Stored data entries
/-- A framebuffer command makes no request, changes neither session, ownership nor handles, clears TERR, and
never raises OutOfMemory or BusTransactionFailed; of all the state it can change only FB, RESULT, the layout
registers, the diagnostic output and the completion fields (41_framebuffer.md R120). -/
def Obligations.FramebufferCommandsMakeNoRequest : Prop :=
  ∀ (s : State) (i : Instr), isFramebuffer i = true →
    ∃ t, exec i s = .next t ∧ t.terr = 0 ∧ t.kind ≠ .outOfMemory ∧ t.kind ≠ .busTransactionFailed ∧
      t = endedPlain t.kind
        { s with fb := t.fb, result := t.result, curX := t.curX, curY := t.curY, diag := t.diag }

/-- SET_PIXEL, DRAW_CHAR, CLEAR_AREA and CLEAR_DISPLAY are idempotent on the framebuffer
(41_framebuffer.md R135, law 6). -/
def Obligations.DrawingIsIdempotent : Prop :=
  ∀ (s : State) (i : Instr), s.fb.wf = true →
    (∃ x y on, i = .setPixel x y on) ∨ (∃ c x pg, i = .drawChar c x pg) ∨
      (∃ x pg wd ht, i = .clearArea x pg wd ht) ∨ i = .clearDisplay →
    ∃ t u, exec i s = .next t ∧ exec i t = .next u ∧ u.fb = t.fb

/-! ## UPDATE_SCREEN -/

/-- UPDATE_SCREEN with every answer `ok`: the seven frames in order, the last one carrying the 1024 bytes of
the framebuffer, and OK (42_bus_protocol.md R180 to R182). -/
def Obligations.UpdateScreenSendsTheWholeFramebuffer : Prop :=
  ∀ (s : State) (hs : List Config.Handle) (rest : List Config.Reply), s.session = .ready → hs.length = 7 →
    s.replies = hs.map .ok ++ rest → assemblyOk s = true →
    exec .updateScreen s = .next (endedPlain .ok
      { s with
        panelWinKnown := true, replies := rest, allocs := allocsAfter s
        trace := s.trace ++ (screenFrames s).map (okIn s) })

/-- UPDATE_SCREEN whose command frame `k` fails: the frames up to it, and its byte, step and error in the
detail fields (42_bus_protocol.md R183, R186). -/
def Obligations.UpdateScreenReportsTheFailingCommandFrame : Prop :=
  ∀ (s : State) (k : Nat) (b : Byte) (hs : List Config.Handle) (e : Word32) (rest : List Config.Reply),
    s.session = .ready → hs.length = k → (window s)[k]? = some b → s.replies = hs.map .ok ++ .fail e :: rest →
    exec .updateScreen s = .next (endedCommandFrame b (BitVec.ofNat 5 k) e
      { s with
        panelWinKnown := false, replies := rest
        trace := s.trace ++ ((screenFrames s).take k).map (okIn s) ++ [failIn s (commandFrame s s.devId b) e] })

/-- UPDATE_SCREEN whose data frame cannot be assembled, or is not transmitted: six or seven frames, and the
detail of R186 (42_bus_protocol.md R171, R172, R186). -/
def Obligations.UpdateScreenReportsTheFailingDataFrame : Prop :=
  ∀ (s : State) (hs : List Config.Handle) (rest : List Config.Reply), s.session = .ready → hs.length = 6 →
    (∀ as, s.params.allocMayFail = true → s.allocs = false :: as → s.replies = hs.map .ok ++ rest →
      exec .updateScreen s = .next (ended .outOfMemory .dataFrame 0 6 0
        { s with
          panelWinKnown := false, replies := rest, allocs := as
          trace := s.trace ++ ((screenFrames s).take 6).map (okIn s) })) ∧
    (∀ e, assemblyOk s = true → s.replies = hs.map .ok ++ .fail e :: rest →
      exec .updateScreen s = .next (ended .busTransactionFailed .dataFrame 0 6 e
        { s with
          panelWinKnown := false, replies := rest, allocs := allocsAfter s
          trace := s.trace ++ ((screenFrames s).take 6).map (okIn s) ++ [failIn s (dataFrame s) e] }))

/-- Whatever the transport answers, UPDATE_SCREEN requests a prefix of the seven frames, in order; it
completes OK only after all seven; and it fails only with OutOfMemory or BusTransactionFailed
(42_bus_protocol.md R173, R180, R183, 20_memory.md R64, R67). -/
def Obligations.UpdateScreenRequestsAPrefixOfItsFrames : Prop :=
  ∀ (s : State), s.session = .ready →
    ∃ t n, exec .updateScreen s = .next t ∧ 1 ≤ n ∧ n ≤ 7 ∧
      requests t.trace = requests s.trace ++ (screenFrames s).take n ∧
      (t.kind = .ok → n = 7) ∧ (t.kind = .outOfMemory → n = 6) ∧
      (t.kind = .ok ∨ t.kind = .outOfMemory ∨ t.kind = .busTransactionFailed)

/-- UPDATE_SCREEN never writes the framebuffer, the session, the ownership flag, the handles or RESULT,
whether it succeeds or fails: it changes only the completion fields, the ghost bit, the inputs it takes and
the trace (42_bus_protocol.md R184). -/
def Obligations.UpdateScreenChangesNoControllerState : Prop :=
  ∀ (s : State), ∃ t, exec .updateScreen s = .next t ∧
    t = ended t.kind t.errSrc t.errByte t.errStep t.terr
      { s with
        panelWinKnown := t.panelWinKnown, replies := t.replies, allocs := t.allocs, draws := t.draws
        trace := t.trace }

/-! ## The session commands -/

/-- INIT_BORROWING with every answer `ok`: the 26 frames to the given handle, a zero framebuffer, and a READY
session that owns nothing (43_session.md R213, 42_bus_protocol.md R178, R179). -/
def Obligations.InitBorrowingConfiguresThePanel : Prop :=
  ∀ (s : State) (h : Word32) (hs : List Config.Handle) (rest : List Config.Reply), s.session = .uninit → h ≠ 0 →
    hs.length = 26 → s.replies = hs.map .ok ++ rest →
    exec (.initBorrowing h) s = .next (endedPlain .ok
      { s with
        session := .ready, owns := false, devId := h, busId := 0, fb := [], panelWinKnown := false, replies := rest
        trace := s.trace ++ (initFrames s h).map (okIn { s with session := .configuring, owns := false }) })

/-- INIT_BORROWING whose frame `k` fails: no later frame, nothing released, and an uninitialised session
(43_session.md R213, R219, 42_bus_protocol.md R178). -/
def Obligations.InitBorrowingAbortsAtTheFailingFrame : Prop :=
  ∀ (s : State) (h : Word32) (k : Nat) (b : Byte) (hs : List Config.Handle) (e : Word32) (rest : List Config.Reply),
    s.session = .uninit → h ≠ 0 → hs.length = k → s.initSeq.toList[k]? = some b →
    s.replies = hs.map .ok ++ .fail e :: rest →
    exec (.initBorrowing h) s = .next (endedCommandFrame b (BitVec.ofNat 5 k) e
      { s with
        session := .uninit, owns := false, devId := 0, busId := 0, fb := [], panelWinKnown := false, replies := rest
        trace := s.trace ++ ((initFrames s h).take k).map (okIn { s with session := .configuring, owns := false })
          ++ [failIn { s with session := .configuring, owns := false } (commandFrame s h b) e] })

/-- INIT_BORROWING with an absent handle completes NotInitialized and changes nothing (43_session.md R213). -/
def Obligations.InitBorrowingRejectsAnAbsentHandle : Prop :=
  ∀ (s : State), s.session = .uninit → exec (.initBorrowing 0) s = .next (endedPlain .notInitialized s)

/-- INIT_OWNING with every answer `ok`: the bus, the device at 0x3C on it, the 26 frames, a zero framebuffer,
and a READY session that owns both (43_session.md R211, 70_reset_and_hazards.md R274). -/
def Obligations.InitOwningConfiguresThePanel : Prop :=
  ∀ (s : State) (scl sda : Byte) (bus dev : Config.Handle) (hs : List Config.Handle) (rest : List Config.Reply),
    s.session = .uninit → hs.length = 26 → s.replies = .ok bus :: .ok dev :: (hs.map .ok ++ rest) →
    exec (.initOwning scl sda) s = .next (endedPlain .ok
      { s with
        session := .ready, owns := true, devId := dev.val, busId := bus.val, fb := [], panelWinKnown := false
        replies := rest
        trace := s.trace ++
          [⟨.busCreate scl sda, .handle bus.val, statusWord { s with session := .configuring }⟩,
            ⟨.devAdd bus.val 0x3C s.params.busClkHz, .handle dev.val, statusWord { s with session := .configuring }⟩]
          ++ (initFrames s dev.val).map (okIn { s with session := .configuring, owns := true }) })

==

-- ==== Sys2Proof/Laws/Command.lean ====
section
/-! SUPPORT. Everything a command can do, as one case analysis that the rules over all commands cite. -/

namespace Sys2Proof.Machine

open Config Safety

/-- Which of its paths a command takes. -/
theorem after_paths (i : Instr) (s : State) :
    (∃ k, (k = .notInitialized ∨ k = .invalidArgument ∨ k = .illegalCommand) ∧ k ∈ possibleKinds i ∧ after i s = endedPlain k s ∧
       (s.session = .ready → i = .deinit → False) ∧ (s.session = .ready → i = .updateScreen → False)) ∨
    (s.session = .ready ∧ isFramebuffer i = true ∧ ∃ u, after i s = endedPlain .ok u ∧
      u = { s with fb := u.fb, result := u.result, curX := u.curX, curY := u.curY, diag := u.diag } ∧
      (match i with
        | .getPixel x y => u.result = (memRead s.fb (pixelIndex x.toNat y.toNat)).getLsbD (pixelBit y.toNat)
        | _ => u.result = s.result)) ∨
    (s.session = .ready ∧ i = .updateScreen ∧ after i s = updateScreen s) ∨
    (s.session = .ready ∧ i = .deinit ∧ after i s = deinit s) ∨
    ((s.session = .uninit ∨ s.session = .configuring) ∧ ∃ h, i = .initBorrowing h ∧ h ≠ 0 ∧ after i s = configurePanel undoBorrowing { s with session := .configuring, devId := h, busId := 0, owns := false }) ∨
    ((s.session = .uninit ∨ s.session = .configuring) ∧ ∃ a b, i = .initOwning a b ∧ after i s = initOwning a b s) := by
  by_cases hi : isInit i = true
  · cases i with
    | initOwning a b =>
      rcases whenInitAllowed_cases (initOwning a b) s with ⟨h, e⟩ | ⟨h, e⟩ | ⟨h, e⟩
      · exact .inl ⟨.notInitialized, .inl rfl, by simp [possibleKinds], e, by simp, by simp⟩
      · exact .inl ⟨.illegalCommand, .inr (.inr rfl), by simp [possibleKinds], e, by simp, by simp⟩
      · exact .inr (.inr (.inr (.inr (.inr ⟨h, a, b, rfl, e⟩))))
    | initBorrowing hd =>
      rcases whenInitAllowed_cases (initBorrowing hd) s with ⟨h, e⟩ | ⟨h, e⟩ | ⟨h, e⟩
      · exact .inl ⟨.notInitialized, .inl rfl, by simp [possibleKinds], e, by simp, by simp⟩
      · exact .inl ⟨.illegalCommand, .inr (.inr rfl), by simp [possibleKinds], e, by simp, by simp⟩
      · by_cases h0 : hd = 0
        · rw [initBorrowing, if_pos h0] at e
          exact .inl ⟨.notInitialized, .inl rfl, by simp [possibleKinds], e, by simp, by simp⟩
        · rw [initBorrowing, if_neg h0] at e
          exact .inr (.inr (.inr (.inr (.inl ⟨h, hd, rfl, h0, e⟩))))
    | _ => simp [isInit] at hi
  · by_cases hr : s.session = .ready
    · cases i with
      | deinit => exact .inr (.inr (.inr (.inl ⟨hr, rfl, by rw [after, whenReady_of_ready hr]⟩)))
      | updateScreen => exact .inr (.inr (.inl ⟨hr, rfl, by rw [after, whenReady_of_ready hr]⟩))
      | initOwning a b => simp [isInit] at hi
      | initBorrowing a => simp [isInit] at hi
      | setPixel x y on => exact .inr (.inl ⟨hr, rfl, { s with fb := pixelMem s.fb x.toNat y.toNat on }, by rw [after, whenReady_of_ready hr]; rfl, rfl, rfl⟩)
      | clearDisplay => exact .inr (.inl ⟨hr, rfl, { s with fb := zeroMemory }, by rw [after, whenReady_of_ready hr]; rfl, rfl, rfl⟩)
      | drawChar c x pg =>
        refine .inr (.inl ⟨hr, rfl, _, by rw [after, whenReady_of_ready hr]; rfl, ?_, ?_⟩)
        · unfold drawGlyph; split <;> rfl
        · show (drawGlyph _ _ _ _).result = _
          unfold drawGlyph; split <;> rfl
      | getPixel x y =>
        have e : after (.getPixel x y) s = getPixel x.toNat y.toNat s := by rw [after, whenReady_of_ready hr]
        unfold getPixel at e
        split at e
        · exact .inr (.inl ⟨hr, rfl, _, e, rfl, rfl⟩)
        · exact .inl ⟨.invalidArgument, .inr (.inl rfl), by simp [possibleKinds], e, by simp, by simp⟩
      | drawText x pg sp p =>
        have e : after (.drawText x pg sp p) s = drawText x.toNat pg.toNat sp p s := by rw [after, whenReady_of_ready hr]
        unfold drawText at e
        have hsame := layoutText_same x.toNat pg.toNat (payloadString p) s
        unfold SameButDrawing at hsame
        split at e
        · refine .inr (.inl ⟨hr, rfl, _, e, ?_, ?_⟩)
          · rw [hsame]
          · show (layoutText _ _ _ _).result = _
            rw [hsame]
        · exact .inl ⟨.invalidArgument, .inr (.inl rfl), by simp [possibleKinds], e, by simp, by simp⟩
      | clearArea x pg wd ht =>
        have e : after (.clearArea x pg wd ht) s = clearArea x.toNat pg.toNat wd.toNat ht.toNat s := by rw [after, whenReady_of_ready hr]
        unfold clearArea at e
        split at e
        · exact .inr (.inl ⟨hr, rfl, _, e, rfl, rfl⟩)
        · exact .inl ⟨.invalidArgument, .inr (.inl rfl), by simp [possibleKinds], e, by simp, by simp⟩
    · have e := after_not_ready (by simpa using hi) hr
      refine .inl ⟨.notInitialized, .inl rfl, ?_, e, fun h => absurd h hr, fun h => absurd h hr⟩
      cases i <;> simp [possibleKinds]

#### What the task asks
Copy out each line of the records where the string "drawGlyph" appears.

#### Solution to the problem
        · unfold drawGlyph; split <;> rfl
        · show (drawGlyph _ _ _ _).result = _
          unfold drawGlyph; split <;> rfl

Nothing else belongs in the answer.